“Go away, Python”? Where dropping it helps - and where it doesn’t
“Go away, Python” tends to surface when teams hit performance ceilings, cold-start pain, or packaging fatigue. What’s notable here is the emergent pattern, not a wholesale exodus: CPU-bound or latency-critical paths are increasingly moving to Rust or Go, while Python remains the glue at the edges. Under the hood, the ecosystem has quietly adapted to this reality. PyO3/maturin make FFI practical, Pydantic v2’s Rust core shows the payoff of hybrid designs, and faster tooling like uv trims install times and dependency churn. Meanwhile, CPython 3.11+ brings real speedups, and no-GIL work landing behind flags in 3.13 indicates the runtime is addressing concurrency head-on.
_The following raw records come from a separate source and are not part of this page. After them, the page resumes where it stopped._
-- ==== Sys2Proof/Laws/State.lean ====
section
/-! SUPPORT. One lemma for each field and each update of the state: what the update writes, and that it writes
nothing else. All are true by definition; later proofs use them and unfold no record update. -/

namespace Sys2Proof.Machine

/-! `setSlot` -/

@[simp] theorem State.setSlot_cfg (s : State) (i : Nat) (x : Slot) :
    (s.setSlot i x).cfg = s.cfg := rfl

@[simp] theorem State.setSlot_slots (s : State) (i : Nat) (x : Slot) :
    (s.setSlot i x).slots = s.slots.set i x := rfl

@[simp] theorem State.setSlot_vecs (s : State) (i : Nat) (x : Slot) :
    (s.setSlot i x).vecs = s.vecs := rfl

@[simp] theorem State.setSlot_pending (s : State) (i : Nat) (x : Slot) :
    (s.setSlot i x).pending = s.pending := rfl

@[simp] theorem State.setSlot_ie (s : State) (i : Nat) (x : Slot) :
    (s.setSlot i x).ie = s.ie := rfl

@[simp] theorem State.setSlot_fg (s : State) (i : Nat) (x : Slot) :
    (s.setSlot i x).fg = s.fg := rfl

@[simp] theorem State.setSlot_port (s : State) (i : Nat) (x : Slot) :
    (s.setSlot i x).port = s.port := rfl

@[simp] theorem State.setSlot_result (s : State) (i : Nat) (x : Slot) :
    (s.setSlot i x).result = s.result := rfl

@[simp] theorem State.setSlot_fnResult (s : State) (i : Nat) (x : Slot) :
    (s.setSlot i x).fnResult = s.fnResult := rfl

@[simp] theorem State.setSlot_samples (s : State) (i : Nat) (x : Slot) :
    (s.setSlot i x).samples = s.samples := rfl

@[simp] theorem State.setSlot_mem (s : State) (i : Nat) (x : Slot) :
    (s.setSlot i x).mem = s.mem := rfl

@[simp] theorem State.setSlot_sensors (s : State) (i : Nat) (x : Slot) :
    (s.setSlot i x).sensors = s.sensors := rfl

@[simp] theorem State.setSlot_trace (s : State) (i : Nat) (x : Slot) :
    (s.setSlot i x).trace = s.trace := rfl

@[simp] theorem State.setSlot_loaded (s : State) (i : Nat) (x : Slot) :
    (s.setSlot i x).loaded = s.loaded := rfl

@[simp] theorem State.setSlot_moves (s : State) (i : Nat) (x : Slot) :
    (s.setSlot i x).moves = s.moves := rfl

@[simp] theorem State.setSlot_answers (s : State) (i : Nat) (x : Slot) :
    (s.setSlot i x).answers = s.answers := rfl

@[simp] theorem State.setSlot_clock (s : State) (i : Nat) (x : Slot) :
    (s.setSlot i x).clock = s.clock := rfl

@[simp] theorem State.setSlot_patience (s : State) (i : Nat) (x : Slot) :
    (s.setSlot i x).patience = s.patience := rfl

/-! `setVec` -/

@[simp] theorem State.setVec_cfg (s : State) (i : Nat) (x : Vec) :
    (s.setVec i x).cfg = s.cfg := rfl

@[simp] theorem State.setVec_slots (s : State) (i : Nat) (x : Vec) :
    (s.setVec i x).slots = s.slots := rfl

@[simp] theorem State.setVec_vecs (s : State) (i : Nat) (x : Vec) :
    (s.setVec i x).vecs = s.vecs.set i x := rfl

@[simp] theorem State.setVec_pending (s : State) (i : Nat) (x : Vec) :
    (s.setVec i x).pending = s.pending := rfl

@[simp] theorem State.setVec_ie (s : State) (i : Nat) (x : Vec) :
    (s.setVec i x).ie = s.ie := rfl

@[simp] theorem State.setVec_fg (s : State) (i : Nat) (x : Vec) :
    (s.setVec i x).fg = s.fg := rfl

@[simp] theorem State.setVec_port (s : State) (i : Nat) (x : Vec) :
    (s.setVec i x).port = s.port := rfl

@[simp] theorem State.setVec_result (s : State) (i : Nat) (x : Vec) :
    (s.setVec i x).result = s.result := rfl

@[simp] theorem State.setVec_fnResult (s : State) (i : Nat) (x : Vec) :
    (s.setVec i x).fnResult = s.fnResult := rfl

@[simp] theorem State.setVec_samples (s : State) (i : Nat) (x : Vec) :
    (s.setVec i x).samples = s.samples := rfl

@[simp] theorem State.setVec_mem (s : State) (i : Nat) (x : Vec) :
    (s.setVec i x).mem = s.mem := rfl

@[simp] theorem State.setVec_sensors (s : State) (i : Nat) (x : Vec) :
    (s.setVec i x).sensors = s.sensors := rfl

@[simp] theorem State.setVec_trace (s : State) (i : Nat) (x : Vec) :
    (s.setVec i x).trace = s.trace := rfl

@[simp] theorem State.setVec_loaded (s : State) (i : Nat) (x : Vec) :
    (s.setVec i x).loaded = s.loaded := rfl

@[simp] theorem State.setVec_moves (s : State) (i : Nat) (x : Vec) :
    (s.setVec i x).moves = s.moves := rfl

@[simp] theorem State.setVec_answers (s : State) (i : Nat) (x : Vec) :
    (s.setVec i x).answers = s.answers := rfl

@[simp] theorem State.setVec_clock (s : State) (i : Nat) (x : Vec) :
    (s.setVec i x).clock = s.clock := rfl

@[simp] theorem State.setVec_patience (s : State) (i : Nat) (x : Vec) :
    (s.setVec i x).patience = s.patience := rfl

/-! `setPending` -/

@[simp] theorem State.setPending_cfg (s : State) (i : Nat) (v : Bool) :
    (s.setPending i v).cfg = s.cfg := rfl

@[simp] theorem State.setPending_slots (s : State) (i : Nat) (v : Bool) :
    (s.setPending i v).slots = s.slots := rfl

@[simp] theorem State.setPending_vecs (s : State) (i : Nat) (v : Bool) :
    (s.setPending i v).vecs = s.vecs := rfl

@[simp] theorem State.setPending_pending (s : State) (i : Nat) (v : Bool) :
    (s.setPending i v).pending = s.pending.set i v := rfl

@[simp] theorem State.setPending_ie (s : State) (i : Nat) (v : Bool) :
    (s.setPending i v).ie = s.ie := rfl

@[simp] theorem State.setPending_fg (s : State) (i : Nat) (v : Bool) :
    (s.setPending i v).fg = s.fg := rfl

@[simp] theorem State.setPending_port (s : State) (i : Nat) (v : Bool) :
    (s.setPending i v).port = s.port := rfl

@[simp] theorem State.setPending_result (s : State) (i : Nat) (v : Bool) :
    (s.setPending i v).result = s.result := rfl

@[simp] theorem State.setPending_fnResult (s : State) (i : Nat) (v : Bool) :
    (s.setPending i v).fnResult = s.fnResult := rfl

@[simp] theorem State.setPending_samples (s : State) (i : Nat) (v : Bool) :
    (s.setPending i v).samples = s.samples := rfl

@[simp] theorem State.setPending_mem (s : State) (i : Nat) (v : Bool) :
    (s.setPending i v).mem = s.mem := rfl

@[simp] theorem State.setPending_sensors (s : State) (i : Nat) (v : Bool) :
    (s.setPending i v).sensors = s.sensors := rfl

@[simp] theorem State.setPending_trace (s : State) (i : Nat) (v : Bool) :
    (s.setPending i v).trace = s.trace := rfl

@[simp] theorem State.setPending_loaded (s : State) (i : Nat) (v : Bool) :
    (s.setPending i v).loaded = s.loaded := rfl

@[simp] theorem State.setPending_moves (s : State) (i : Nat) (v : Bool) :
    (s.setPending i v).moves = s.moves := rfl

@[simp] theorem State.setPending_answers (s : State) (i : Nat) (v : Bool) :
    (s.setPending i v).answers = s.answers := rfl

@[simp] theorem State.setPending_clock (s : State) (i : Nat) (v : Bool) :
    (s.setPending i v).clock = s.clock := rfl

@[simp] theorem State.setPending_patience (s : State) (i : Nat) (v : Bool) :
    (s.setPending i v).patience = s.patience := rfl

/-! `setSensor` -/

@[simp] theorem State.setSensor_cfg (s : State) (b : Binding) (x : Sensor) :
    (s.setSensor b x).cfg = s.cfg := rfl

@[simp] theorem State.setSensor_slots (s : State) (b : Binding) (x : Sensor) :
    (s.setSensor b x).slots = s.slots := rfl

@[simp] theorem State.setSensor_vecs (s : State) (b : Binding) (x : Sensor) :
    (s.setSensor b x).vecs = s.vecs := rfl

@[simp] theorem State.setSensor_pending (s : State) (b : Binding) (x : Sensor) :
    (s.setSensor b x).pending = s.pending := rfl

@[simp] theorem State.setSensor_ie (s : State) (b : Binding) (x : Sensor) :
    (s.setSensor b x).ie = s.ie := rfl

@[simp] theorem State.setSensor_fg (s : State) (b : Binding) (x : Sensor) :
    (s.setSensor b x).fg = s.fg := rfl

@[simp] theorem State.setSensor_port (s : State) (b : Binding) (x : Sensor) :
    (s.setSensor b x).port = s.port := rfl

@[simp] theorem State.setSensor_result (s : State) (b : Binding) (x : Sensor) :
    (s.setSensor b x).result = s.result := rfl

@[simp] theorem State.setSensor_fnResult (s : State) (b : Binding) (x : Sensor) :
    (s.setSensor b x).fnResult = s.fnResult := rfl

@[simp] theorem State.setSensor_samples (s : State) (b : Binding) (x : Sensor) :
    (s.setSensor b x).samples = s.samples := rfl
The bigger picture is a polyglot stack that assigns the right job to the right layer: Go for lean services and fan-out concurrency, Rust for hot loops and safety at the systems edge, Python for orchestration, data workflows, and the ML interface where the heavy lifting already lives in C/CUDA. Worth noting: “rewrite it” is often costlier than profiling and isolating hotspots, and drop-in library parity across languages remains uneven. The industry implication isn’t Python disappearing; it’s tighter contracts between layers, better FFI ergonomics, and a healthier separation of concerns. “Go away, Python” isn’t a strategy - it’s a signal to re-architect thoughtfully.